[Saved entries]
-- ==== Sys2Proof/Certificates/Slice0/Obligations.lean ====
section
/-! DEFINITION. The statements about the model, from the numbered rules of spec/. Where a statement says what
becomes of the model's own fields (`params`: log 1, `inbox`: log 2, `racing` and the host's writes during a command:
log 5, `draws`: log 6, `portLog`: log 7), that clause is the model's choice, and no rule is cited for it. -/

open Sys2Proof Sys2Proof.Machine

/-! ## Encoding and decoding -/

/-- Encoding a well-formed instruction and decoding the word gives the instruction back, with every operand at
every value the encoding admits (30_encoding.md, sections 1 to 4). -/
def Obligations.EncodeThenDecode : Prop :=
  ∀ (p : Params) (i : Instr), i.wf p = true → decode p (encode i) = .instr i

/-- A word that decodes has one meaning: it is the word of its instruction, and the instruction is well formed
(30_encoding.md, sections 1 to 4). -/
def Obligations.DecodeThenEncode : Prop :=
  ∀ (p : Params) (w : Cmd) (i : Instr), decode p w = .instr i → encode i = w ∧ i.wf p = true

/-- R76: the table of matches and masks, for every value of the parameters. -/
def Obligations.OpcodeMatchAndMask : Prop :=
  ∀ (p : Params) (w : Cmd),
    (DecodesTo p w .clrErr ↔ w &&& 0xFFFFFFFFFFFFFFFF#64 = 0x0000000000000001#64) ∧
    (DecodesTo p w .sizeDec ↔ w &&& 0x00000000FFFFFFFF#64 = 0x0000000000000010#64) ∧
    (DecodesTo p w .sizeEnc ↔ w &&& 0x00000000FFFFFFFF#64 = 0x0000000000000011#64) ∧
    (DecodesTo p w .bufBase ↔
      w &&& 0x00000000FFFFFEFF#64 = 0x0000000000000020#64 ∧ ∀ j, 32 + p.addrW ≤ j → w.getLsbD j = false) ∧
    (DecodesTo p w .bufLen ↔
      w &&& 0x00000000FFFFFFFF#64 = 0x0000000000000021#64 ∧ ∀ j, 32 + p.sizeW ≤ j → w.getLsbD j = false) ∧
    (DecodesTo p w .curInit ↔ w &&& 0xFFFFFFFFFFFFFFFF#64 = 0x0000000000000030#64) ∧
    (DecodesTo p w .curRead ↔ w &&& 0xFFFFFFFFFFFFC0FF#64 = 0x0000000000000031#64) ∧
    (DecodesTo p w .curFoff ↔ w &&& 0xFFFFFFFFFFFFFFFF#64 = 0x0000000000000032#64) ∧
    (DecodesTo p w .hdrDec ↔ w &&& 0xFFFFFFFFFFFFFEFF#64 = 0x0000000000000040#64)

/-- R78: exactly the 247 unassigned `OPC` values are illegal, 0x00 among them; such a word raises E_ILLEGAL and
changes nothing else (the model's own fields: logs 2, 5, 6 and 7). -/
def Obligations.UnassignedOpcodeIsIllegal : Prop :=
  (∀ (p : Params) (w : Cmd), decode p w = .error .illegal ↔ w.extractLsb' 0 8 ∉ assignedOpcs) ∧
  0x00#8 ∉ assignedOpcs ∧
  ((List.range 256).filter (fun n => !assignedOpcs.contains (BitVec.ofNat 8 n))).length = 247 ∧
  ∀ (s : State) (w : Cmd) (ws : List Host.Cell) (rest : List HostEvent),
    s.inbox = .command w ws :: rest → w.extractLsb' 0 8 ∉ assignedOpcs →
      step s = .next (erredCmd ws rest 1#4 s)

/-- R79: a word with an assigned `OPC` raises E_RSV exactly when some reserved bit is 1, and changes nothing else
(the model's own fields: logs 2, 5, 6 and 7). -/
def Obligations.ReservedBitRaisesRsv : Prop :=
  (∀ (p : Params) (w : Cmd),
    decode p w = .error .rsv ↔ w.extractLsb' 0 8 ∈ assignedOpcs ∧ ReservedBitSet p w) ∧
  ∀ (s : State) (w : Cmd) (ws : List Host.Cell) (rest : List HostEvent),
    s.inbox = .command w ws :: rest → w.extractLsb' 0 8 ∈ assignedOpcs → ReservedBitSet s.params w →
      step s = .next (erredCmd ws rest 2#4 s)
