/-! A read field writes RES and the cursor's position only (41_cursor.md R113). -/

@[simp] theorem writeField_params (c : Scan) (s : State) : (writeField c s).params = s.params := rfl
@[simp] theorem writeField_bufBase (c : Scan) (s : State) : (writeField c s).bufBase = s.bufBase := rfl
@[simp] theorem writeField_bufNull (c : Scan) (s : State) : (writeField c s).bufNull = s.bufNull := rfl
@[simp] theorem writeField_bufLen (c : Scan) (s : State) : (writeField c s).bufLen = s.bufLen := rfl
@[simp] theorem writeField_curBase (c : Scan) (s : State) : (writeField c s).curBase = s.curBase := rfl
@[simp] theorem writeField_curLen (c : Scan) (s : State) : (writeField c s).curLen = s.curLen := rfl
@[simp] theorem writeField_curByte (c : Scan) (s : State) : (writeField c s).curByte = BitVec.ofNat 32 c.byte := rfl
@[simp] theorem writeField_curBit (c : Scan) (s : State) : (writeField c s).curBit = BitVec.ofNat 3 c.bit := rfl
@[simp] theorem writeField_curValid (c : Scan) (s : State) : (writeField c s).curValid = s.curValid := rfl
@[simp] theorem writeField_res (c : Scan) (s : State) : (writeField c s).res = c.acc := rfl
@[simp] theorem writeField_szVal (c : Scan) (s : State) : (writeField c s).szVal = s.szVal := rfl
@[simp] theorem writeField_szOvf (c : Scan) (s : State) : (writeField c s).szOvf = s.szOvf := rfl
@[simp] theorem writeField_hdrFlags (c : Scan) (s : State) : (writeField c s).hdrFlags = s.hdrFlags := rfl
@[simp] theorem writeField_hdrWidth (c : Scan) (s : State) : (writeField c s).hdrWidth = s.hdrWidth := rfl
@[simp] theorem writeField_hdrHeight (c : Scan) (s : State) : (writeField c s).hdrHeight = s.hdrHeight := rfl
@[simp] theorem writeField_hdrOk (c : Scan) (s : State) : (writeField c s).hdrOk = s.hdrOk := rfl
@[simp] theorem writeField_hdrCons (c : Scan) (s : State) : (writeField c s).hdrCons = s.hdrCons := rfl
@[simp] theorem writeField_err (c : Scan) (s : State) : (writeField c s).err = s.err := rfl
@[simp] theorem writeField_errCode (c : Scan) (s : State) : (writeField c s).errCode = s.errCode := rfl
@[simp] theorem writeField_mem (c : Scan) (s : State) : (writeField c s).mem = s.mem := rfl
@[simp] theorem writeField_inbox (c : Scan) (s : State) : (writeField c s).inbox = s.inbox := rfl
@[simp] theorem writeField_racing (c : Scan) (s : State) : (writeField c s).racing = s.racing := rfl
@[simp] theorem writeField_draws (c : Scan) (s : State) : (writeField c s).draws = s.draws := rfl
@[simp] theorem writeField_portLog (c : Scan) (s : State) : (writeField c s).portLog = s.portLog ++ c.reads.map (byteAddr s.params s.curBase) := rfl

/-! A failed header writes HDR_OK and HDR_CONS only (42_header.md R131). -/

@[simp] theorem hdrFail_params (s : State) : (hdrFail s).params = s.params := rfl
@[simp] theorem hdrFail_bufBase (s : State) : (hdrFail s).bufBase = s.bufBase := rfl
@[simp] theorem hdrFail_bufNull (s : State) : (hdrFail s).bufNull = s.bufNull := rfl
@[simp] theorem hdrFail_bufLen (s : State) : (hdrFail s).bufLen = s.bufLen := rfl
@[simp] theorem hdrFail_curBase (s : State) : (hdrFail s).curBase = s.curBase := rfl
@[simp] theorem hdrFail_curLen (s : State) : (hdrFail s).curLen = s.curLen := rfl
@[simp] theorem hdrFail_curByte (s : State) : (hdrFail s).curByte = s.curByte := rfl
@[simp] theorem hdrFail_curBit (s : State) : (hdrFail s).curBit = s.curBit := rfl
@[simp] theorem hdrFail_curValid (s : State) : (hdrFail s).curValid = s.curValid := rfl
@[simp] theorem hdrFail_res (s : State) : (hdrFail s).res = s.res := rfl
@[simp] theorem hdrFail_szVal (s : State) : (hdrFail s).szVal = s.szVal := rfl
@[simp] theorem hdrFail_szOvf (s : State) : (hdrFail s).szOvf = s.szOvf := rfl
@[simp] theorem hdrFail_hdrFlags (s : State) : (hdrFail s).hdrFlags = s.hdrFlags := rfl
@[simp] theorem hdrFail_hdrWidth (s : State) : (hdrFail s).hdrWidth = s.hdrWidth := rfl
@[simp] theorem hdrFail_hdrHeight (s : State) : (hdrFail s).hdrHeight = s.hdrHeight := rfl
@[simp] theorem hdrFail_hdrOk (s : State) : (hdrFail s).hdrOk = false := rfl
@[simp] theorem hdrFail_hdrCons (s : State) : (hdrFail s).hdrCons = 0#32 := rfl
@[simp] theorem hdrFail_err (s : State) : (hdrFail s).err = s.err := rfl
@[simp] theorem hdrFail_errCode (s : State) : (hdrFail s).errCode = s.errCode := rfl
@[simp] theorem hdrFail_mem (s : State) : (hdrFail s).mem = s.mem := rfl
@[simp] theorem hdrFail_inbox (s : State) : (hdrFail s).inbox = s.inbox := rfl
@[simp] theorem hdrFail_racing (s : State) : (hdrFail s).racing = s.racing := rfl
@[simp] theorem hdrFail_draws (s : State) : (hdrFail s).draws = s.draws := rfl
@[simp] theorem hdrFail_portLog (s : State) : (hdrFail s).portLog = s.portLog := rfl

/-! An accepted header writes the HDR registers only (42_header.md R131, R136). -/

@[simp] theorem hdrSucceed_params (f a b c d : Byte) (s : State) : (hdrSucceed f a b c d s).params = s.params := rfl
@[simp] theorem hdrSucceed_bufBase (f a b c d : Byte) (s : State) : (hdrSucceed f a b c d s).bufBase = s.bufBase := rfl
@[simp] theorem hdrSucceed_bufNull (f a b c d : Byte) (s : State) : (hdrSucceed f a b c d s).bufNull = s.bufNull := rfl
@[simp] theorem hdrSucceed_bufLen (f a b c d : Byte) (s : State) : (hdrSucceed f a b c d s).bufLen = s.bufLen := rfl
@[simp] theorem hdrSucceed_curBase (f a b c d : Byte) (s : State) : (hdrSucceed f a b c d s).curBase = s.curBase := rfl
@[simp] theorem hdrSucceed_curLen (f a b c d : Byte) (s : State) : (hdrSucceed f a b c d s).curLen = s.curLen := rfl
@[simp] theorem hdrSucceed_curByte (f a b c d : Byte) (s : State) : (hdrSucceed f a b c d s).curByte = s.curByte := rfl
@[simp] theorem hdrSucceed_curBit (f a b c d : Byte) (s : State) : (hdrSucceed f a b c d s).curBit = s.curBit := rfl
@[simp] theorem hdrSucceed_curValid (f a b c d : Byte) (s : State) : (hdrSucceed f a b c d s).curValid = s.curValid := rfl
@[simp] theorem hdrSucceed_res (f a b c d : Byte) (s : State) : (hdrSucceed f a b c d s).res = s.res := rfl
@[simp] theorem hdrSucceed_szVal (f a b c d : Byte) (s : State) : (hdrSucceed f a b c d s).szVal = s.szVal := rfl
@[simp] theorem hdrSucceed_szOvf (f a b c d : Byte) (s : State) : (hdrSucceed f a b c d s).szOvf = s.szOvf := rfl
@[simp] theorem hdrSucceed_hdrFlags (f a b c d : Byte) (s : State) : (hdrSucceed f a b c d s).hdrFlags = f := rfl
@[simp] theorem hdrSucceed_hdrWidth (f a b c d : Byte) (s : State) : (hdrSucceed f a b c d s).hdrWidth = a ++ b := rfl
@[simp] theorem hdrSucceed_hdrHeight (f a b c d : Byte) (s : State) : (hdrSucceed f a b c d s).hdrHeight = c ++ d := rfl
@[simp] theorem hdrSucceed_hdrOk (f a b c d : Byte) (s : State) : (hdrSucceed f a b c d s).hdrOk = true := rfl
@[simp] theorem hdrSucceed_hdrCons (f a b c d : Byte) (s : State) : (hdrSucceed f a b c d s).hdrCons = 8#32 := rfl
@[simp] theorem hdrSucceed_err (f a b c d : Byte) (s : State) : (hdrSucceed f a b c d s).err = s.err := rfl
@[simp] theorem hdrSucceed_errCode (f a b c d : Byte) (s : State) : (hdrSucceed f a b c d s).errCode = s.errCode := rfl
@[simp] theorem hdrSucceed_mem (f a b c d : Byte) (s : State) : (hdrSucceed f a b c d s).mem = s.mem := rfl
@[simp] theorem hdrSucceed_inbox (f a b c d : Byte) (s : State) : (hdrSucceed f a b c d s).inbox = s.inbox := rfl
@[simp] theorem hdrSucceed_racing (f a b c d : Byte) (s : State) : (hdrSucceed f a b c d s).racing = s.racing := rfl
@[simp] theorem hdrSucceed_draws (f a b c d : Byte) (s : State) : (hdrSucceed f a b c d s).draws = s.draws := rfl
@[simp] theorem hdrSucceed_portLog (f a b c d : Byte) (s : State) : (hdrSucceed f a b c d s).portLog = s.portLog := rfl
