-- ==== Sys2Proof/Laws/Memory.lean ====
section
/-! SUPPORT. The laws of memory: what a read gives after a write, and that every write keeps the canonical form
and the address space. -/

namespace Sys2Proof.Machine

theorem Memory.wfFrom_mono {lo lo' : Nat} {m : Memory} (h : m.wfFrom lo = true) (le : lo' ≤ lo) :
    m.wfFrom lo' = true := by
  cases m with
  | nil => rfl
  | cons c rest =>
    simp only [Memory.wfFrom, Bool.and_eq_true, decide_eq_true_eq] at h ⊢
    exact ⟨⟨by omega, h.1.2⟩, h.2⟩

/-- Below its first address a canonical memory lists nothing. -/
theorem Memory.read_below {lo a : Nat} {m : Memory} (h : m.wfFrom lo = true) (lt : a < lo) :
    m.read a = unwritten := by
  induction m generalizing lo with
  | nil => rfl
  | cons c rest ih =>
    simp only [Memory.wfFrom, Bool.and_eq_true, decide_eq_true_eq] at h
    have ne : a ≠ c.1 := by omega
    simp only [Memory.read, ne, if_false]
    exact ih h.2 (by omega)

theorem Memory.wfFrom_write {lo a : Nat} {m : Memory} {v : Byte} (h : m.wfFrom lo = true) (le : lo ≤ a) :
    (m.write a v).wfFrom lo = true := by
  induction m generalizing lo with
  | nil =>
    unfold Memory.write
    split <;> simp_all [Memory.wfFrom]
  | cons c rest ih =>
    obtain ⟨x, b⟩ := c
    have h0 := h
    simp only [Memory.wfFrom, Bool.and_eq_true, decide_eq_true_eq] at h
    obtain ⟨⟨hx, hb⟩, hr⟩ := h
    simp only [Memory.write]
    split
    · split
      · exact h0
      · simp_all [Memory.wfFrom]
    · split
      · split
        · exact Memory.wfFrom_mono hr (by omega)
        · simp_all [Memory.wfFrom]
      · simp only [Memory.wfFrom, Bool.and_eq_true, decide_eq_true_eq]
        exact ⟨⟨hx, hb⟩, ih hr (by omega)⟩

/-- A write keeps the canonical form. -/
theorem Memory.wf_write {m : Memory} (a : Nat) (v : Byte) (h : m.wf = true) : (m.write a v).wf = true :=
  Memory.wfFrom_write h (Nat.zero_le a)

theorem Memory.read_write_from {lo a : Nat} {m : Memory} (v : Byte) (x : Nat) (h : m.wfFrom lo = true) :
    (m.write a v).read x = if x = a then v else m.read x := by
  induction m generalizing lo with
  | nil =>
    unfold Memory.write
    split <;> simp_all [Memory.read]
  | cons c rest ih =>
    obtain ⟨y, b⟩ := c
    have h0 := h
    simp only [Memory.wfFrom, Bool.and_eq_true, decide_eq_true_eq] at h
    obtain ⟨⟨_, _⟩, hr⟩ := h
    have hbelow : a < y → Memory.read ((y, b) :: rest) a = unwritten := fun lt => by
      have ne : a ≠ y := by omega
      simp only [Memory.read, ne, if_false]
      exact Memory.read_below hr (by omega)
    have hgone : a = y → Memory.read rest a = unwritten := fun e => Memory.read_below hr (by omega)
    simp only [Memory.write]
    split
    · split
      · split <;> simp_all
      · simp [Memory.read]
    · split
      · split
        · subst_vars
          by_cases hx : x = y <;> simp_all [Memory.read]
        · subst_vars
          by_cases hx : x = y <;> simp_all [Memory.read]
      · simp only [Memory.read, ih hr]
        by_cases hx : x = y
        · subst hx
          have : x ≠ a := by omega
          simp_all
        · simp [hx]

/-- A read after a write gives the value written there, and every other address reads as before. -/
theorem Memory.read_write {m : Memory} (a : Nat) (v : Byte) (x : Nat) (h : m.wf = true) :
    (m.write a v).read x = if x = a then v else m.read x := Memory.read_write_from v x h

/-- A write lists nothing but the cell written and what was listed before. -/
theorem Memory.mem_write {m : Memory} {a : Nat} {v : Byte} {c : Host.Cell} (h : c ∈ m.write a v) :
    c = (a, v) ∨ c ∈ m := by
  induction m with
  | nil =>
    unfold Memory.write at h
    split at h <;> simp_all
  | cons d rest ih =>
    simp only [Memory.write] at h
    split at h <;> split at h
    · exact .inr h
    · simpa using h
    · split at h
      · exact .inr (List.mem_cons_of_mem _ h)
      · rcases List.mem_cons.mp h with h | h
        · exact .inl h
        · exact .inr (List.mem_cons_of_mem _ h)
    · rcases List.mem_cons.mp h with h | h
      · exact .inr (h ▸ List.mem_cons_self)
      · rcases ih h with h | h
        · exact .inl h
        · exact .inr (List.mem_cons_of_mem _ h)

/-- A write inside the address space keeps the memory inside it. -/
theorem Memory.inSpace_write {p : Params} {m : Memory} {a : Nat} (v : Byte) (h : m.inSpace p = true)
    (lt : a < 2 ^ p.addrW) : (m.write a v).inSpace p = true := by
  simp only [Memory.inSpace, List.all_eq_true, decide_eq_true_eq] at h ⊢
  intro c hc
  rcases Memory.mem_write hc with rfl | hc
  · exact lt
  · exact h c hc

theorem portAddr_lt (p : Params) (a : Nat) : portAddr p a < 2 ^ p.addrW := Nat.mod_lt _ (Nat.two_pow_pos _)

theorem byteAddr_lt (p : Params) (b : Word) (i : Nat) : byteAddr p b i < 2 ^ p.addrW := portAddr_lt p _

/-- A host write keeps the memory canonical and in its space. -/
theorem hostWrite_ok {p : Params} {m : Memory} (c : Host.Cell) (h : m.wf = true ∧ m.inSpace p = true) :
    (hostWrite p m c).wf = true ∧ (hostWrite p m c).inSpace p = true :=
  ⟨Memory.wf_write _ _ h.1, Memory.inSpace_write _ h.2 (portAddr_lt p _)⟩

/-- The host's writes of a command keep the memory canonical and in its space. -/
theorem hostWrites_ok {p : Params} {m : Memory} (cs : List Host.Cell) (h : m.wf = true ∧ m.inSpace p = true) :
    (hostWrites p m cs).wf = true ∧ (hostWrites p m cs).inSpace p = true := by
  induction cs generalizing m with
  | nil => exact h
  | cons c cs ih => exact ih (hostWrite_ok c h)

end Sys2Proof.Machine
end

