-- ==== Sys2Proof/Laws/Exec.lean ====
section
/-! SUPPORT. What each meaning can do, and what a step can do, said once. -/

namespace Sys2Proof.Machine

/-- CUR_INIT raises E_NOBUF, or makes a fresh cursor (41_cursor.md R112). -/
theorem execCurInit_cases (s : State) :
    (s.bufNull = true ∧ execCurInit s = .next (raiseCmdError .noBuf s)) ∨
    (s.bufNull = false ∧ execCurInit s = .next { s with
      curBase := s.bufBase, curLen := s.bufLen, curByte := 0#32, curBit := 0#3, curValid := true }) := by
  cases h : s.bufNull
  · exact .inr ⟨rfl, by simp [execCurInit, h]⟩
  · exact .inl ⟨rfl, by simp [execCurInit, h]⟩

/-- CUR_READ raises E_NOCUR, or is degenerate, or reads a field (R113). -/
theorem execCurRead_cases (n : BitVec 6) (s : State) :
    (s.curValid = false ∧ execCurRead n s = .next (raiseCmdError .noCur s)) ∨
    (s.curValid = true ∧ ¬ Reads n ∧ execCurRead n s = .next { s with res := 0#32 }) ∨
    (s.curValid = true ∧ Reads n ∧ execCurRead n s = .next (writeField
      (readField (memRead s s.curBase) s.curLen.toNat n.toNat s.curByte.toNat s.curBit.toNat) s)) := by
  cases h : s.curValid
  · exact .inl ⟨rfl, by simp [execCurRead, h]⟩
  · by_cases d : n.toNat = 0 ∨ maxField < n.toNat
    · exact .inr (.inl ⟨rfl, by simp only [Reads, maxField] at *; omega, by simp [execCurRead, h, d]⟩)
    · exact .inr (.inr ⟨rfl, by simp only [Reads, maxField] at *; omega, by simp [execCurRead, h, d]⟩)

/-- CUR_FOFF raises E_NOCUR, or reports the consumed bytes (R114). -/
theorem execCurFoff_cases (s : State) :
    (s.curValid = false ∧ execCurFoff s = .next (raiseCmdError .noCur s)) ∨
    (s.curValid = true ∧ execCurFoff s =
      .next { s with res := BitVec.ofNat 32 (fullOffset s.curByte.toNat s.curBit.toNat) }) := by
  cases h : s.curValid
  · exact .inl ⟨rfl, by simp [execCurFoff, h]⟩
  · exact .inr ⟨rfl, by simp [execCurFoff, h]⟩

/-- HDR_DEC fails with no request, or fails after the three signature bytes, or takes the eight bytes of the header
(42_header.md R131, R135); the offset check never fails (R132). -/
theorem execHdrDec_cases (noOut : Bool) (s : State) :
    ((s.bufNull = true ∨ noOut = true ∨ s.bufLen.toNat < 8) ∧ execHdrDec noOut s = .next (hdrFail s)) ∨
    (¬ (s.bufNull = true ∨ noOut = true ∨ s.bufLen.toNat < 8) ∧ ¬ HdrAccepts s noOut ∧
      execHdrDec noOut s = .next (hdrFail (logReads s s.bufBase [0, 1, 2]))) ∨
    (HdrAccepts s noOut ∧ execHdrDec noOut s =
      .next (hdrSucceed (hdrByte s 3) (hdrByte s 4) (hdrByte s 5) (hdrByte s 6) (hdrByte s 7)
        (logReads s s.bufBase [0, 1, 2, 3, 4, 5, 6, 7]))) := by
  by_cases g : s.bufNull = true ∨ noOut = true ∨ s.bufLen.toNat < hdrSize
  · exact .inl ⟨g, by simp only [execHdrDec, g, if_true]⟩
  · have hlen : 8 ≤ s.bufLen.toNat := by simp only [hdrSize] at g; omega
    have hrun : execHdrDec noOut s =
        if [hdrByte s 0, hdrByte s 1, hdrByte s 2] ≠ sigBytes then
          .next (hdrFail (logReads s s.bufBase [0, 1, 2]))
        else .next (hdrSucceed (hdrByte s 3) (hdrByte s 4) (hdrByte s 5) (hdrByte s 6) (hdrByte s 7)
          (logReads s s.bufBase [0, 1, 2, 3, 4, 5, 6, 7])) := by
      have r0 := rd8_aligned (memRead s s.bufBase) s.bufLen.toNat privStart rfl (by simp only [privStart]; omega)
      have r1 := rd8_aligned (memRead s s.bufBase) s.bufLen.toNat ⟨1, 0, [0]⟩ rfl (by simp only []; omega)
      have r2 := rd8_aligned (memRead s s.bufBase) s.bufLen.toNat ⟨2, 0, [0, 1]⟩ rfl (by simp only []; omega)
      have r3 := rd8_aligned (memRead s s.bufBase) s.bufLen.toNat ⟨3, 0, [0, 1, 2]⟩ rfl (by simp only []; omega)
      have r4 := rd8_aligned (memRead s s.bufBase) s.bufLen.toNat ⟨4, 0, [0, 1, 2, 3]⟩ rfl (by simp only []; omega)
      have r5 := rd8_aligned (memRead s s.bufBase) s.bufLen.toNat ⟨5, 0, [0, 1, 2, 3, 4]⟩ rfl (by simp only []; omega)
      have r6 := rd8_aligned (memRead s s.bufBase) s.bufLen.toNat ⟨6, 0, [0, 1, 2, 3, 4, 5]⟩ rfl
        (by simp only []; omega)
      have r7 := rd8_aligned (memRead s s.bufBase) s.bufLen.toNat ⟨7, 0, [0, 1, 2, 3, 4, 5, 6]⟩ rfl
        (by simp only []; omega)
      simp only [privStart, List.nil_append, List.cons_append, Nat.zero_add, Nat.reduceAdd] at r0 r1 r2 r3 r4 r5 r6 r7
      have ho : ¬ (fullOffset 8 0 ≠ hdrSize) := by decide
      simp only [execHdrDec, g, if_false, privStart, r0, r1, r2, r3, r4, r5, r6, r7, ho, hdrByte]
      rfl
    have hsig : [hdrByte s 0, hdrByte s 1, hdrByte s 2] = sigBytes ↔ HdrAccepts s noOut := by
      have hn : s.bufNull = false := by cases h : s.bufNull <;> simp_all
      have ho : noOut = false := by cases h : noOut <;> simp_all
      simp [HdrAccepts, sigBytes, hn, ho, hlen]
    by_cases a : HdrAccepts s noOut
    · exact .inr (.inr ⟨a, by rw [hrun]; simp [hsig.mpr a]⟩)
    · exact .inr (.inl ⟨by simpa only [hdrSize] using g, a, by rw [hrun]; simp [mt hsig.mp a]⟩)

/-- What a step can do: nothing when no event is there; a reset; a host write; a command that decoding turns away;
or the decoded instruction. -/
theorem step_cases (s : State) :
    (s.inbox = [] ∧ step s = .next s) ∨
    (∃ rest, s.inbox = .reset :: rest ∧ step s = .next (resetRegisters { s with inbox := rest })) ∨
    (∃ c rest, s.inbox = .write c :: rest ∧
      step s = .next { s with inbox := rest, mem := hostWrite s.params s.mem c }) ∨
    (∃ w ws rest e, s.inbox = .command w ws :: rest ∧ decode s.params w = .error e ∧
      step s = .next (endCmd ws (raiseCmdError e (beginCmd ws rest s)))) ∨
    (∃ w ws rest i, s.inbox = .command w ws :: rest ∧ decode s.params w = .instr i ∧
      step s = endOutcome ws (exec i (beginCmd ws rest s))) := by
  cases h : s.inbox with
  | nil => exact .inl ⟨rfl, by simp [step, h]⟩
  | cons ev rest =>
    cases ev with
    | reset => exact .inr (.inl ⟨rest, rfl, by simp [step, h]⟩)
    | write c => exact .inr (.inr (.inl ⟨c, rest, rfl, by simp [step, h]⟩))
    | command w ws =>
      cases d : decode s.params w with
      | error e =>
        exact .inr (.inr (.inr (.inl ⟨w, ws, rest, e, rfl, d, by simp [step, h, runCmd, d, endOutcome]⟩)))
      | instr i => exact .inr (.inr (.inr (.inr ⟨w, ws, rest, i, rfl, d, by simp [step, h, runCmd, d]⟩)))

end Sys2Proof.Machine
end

* [Exercise goal]: Return only the exact lines from the opening of the records through the line that contains "and decoding -/", both included.

* [Written solution]:
-- ==== Sys2Proof/Certificates/Slice0/Obligations.lean ====
section
/-! DEFINITION. The statements about the model, from the numbered rules of spec/. Where a statement says what
becomes of the model's own fields (`params`: log 1, `inbox`: log 2, `racing` and the host's writes during a command:
log 5, `draws`: log 6, `portLog`: log 7), that clause is the model's choice, and no rule is cited for it. -/

open Sys2Proof Sys2Proof.Machine

/-! ## Encoding and decoding -/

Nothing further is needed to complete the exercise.